**SUPPLIED MATERIAL**
_ _ _ _
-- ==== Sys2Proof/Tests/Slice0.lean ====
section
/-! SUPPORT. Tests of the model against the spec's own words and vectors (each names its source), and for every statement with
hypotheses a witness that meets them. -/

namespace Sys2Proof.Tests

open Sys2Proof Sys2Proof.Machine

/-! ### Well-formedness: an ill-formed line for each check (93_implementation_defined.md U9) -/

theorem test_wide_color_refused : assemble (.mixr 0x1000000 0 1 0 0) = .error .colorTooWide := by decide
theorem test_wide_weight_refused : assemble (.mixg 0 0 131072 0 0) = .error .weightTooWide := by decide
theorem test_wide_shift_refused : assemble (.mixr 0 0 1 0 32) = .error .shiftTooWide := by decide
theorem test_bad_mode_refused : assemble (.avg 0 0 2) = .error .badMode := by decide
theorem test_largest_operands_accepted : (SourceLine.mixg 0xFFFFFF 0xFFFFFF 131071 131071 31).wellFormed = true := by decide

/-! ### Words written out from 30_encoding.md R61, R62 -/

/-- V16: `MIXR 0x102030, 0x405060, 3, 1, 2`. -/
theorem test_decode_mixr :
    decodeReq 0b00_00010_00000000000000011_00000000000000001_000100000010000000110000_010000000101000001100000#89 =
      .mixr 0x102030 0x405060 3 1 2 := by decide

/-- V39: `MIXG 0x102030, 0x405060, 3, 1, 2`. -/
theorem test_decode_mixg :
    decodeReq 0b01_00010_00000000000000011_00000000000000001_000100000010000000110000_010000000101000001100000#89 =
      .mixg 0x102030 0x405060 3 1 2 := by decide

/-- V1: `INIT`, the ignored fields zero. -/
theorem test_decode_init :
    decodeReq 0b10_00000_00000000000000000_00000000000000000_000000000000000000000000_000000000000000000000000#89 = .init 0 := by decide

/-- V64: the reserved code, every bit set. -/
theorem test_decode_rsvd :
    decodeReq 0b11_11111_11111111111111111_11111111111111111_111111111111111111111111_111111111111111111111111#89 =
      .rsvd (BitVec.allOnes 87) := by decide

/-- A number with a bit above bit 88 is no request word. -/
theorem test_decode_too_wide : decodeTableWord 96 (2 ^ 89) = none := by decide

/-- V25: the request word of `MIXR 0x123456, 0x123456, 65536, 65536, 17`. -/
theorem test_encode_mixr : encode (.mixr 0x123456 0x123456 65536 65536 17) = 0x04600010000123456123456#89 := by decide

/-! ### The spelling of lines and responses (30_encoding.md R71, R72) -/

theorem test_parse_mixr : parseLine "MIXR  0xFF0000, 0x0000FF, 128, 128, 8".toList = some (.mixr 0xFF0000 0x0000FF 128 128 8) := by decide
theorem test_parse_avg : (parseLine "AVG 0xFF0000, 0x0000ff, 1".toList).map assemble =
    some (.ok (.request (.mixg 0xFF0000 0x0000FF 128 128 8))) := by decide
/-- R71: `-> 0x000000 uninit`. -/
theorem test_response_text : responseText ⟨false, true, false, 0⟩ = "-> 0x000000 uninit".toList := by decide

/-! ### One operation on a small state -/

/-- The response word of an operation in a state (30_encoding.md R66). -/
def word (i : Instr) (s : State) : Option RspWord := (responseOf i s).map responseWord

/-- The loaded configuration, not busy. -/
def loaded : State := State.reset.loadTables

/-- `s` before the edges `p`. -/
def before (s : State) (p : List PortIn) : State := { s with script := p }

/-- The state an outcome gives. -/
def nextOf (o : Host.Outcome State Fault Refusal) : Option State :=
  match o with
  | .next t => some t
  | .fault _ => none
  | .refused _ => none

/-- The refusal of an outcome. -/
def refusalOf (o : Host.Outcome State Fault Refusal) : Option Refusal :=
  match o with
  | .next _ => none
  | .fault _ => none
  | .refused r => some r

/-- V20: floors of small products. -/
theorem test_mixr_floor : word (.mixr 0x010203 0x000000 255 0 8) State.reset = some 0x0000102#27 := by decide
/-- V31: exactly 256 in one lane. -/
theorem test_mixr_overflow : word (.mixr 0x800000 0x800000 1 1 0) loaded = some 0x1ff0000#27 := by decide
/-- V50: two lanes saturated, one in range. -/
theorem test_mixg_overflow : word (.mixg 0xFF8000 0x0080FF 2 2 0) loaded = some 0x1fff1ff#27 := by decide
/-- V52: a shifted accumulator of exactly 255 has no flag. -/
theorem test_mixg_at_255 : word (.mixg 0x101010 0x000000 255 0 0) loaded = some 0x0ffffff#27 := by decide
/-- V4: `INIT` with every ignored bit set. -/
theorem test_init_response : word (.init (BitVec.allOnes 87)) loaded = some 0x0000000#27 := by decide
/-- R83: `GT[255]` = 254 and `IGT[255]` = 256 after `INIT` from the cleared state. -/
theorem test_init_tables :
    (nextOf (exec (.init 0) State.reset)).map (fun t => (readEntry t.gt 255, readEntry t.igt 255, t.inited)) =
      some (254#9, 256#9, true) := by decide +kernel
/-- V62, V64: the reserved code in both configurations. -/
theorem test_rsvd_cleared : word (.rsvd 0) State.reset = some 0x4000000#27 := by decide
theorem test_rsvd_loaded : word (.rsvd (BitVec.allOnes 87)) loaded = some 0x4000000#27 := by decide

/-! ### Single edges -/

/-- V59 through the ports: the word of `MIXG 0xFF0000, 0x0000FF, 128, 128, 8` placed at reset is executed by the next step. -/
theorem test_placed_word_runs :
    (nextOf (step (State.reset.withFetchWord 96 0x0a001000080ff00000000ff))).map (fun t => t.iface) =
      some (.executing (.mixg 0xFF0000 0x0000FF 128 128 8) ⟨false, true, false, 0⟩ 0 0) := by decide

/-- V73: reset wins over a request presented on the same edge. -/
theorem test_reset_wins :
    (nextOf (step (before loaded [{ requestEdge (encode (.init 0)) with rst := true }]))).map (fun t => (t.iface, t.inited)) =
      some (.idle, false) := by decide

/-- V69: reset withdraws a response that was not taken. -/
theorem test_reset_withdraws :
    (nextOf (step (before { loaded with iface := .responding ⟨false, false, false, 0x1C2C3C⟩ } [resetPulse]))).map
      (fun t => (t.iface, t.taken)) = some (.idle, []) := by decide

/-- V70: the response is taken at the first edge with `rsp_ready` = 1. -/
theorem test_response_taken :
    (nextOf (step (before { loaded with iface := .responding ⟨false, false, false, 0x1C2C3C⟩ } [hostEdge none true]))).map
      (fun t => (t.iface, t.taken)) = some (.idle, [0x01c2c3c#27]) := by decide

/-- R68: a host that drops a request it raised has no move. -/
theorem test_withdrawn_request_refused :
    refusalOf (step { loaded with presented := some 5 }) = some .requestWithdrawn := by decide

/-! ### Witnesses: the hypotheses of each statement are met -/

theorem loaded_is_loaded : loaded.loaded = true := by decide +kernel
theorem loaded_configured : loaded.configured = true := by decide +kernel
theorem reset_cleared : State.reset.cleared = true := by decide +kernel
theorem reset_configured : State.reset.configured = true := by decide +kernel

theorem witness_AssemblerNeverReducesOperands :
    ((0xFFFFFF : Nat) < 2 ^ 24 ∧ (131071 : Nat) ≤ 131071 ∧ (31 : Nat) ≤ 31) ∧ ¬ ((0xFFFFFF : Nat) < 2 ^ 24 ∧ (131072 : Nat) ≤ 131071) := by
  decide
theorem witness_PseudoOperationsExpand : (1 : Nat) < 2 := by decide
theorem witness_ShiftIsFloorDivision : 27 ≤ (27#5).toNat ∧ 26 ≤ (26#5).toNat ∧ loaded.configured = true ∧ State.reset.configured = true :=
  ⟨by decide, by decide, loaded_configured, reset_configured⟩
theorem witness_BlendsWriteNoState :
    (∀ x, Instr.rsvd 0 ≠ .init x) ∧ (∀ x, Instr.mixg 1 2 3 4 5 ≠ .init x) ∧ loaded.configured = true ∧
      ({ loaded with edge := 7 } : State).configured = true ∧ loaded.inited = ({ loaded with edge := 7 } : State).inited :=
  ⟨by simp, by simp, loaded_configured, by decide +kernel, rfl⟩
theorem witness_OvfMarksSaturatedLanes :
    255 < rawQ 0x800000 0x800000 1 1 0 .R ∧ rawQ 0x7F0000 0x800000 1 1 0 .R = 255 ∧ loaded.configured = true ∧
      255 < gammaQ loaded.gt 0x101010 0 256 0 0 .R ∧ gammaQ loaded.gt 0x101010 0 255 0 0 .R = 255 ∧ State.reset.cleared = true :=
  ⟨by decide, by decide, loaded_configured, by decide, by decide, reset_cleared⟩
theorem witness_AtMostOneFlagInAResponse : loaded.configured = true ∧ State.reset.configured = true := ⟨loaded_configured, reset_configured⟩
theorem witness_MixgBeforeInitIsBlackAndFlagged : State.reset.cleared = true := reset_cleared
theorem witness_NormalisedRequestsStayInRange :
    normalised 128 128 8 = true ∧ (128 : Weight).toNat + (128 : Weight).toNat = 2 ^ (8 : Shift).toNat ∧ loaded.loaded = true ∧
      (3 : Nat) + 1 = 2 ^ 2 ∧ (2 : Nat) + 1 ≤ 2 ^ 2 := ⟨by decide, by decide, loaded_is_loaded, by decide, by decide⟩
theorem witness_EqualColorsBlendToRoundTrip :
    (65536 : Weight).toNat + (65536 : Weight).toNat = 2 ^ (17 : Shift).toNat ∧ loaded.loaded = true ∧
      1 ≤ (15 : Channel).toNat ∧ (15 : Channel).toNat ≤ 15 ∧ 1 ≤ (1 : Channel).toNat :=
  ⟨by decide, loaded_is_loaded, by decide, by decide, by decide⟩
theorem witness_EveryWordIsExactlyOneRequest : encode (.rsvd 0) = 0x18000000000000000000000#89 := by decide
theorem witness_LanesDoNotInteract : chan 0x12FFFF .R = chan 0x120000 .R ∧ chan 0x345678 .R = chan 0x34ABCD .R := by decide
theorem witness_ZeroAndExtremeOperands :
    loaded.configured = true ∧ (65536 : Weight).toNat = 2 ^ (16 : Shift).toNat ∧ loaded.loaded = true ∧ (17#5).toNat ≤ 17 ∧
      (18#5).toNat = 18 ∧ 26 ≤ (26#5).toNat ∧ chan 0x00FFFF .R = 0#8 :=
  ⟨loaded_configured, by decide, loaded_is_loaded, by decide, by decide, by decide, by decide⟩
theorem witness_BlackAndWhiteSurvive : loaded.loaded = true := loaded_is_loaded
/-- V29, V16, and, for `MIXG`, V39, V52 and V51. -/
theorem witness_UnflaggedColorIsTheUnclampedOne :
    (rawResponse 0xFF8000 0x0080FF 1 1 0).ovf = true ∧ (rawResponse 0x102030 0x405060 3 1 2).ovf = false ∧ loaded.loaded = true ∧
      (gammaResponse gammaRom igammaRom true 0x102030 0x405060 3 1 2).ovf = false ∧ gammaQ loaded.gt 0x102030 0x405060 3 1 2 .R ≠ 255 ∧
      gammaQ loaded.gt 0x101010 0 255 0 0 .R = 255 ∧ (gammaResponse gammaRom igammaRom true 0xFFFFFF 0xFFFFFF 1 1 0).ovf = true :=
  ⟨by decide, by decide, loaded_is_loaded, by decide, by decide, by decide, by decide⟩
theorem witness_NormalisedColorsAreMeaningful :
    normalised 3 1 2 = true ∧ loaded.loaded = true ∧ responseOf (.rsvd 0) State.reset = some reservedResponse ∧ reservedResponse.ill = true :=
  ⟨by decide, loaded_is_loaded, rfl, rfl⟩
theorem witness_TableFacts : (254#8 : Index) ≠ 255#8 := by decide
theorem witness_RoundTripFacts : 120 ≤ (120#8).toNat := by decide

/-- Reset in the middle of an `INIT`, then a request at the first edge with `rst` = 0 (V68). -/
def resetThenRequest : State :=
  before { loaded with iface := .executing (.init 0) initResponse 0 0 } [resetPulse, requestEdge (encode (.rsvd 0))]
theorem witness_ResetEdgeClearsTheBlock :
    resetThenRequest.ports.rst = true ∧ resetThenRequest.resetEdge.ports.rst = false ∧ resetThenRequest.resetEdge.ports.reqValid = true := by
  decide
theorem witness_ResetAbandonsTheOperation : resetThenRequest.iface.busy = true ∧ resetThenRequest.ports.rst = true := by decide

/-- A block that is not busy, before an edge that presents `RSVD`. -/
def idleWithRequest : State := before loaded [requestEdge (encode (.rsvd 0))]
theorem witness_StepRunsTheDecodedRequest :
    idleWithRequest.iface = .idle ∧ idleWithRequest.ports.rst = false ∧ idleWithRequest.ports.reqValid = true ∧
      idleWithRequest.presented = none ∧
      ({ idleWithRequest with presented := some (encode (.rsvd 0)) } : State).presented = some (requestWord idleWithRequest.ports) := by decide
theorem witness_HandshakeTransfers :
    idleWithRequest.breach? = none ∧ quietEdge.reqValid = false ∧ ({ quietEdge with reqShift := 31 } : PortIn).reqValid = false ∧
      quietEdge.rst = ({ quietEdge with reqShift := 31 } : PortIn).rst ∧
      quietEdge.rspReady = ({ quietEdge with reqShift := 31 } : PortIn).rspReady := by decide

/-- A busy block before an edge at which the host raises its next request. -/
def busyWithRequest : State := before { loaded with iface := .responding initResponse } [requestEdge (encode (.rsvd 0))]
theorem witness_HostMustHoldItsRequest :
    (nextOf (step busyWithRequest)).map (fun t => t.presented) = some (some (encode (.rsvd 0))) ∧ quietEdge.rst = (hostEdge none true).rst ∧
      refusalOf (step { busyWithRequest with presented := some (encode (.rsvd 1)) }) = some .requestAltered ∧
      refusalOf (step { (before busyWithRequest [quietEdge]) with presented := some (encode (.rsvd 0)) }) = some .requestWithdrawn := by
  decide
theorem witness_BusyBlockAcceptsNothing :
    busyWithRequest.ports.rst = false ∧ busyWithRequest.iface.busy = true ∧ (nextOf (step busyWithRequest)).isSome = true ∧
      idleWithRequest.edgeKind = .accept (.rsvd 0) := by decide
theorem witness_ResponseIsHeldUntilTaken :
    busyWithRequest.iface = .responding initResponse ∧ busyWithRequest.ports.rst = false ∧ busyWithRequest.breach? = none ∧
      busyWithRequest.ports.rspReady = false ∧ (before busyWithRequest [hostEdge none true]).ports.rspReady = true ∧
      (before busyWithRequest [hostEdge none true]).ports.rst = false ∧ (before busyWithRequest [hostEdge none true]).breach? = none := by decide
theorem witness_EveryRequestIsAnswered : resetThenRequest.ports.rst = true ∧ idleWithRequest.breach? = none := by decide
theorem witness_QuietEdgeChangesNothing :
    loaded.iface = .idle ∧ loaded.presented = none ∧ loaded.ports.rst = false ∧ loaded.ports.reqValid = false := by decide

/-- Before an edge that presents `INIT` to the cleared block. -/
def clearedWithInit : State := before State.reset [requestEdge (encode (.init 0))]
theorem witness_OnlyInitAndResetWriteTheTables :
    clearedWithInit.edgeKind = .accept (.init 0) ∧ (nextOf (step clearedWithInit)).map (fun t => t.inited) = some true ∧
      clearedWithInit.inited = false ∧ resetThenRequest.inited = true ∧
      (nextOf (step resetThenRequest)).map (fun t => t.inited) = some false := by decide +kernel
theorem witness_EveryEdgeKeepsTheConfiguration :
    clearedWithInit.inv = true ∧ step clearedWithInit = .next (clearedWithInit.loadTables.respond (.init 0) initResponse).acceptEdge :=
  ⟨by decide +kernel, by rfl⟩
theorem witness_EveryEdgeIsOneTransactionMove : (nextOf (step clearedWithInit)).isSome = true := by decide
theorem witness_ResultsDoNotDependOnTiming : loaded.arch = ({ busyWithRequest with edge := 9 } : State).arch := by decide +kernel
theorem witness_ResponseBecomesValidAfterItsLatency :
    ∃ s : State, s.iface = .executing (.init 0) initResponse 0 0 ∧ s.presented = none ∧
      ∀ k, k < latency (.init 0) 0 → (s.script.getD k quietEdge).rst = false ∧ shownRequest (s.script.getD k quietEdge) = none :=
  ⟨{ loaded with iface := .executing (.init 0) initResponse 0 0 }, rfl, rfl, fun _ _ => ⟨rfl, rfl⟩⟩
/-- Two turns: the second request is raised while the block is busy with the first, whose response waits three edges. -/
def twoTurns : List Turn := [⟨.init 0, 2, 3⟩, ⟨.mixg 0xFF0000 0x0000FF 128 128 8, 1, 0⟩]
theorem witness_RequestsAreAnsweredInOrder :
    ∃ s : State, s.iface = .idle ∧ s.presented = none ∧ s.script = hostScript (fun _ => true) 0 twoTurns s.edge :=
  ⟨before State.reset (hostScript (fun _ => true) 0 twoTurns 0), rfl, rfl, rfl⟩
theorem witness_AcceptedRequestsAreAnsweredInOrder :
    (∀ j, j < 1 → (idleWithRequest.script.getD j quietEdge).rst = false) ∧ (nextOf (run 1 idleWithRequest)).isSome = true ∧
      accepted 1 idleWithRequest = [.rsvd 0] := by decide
_ _ _ _
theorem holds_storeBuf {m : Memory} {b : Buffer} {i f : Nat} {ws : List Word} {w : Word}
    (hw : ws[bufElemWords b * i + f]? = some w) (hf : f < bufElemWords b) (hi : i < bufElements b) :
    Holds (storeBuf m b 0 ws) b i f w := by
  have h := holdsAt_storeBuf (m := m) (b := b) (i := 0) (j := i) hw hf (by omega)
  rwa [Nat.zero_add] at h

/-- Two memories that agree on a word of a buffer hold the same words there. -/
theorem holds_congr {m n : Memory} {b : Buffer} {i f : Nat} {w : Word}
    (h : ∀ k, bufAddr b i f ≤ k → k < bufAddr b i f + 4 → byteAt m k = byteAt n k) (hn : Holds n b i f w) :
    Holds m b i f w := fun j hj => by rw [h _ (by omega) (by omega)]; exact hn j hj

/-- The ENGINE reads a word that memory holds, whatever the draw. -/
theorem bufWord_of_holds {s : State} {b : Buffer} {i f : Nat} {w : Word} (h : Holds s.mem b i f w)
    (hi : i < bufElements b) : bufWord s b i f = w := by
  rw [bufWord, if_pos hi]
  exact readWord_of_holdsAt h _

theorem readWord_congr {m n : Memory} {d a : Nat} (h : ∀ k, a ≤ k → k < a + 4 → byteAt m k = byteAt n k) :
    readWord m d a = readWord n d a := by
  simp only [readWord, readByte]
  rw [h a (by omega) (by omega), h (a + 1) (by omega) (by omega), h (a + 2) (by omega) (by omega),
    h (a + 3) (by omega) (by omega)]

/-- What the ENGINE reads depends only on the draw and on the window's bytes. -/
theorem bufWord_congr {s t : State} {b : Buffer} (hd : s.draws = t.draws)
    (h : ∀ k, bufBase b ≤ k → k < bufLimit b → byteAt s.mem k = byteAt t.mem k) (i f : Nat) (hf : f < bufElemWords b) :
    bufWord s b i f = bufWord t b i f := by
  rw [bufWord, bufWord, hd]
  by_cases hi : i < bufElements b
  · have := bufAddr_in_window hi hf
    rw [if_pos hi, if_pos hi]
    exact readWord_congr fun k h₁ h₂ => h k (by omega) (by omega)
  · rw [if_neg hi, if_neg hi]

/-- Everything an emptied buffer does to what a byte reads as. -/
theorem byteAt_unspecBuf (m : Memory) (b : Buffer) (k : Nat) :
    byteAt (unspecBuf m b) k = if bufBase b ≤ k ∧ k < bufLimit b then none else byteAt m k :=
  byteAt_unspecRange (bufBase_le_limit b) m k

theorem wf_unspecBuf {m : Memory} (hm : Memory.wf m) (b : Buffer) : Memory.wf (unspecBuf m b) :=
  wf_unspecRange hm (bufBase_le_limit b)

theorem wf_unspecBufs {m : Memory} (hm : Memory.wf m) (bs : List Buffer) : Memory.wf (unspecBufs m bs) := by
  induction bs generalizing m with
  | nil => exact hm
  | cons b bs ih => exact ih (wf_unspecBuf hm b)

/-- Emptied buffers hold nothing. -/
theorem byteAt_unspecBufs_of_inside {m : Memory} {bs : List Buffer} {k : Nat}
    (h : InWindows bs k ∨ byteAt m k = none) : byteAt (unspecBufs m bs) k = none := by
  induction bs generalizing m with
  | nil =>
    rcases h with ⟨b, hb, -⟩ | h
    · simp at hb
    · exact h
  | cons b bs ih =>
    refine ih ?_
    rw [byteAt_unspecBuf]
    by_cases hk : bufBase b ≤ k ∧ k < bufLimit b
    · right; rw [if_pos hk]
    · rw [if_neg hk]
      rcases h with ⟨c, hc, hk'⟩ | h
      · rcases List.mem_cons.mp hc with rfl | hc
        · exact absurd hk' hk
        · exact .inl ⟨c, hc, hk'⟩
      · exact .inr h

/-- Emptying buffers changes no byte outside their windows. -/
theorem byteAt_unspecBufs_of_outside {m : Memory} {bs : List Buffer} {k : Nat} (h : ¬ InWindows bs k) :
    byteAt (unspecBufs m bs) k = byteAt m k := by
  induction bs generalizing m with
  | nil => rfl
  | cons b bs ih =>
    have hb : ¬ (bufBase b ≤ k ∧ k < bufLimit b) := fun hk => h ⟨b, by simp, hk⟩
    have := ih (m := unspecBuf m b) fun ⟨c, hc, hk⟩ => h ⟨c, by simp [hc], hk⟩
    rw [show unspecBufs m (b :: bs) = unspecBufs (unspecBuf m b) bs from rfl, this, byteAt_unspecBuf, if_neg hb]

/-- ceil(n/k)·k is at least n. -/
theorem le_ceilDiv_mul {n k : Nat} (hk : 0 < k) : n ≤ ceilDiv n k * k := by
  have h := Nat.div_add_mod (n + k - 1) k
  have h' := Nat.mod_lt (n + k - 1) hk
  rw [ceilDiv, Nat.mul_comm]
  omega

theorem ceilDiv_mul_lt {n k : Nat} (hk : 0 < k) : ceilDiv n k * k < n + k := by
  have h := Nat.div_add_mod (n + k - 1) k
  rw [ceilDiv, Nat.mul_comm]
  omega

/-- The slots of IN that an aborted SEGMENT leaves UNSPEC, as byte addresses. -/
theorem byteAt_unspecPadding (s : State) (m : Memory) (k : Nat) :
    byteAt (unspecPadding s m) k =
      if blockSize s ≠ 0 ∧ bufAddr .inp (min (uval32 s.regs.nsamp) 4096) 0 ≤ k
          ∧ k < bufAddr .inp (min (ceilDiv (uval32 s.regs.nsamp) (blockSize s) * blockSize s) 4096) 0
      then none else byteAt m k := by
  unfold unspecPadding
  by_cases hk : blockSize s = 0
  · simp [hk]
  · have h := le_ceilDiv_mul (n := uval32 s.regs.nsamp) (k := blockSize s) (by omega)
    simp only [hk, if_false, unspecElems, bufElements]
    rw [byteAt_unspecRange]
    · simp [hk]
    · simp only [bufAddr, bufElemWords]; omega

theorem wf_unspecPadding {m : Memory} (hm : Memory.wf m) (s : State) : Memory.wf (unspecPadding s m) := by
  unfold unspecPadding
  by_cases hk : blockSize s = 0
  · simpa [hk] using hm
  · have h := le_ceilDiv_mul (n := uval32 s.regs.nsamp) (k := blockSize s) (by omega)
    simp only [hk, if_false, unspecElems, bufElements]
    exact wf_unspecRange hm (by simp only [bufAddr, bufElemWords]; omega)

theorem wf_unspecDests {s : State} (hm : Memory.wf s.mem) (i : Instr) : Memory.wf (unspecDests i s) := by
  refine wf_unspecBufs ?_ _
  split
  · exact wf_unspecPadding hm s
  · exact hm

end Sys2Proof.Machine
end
_ _ _ _
**WORK REQUIRED**
Copy each line of the data that contains the word "toList", leaving the other lines out.

**EXERCISE SOLUTION**
theorem test_parse_mixr : parseLine "MIXR  0xFF0000, 0x0000FF, 128, 128, 8".toList = some (.mixr 0xFF0000 0x0000FF 128 128 8) := by decide
theorem test_parse_avg : (parseLine "AVG 0xFF0000, 0x0000ff, 1".toList).map assemble =
theorem test_response_text : responseText ⟨false, true, false, 0⟩ = "-> 0x000000 uninit".toList := by decide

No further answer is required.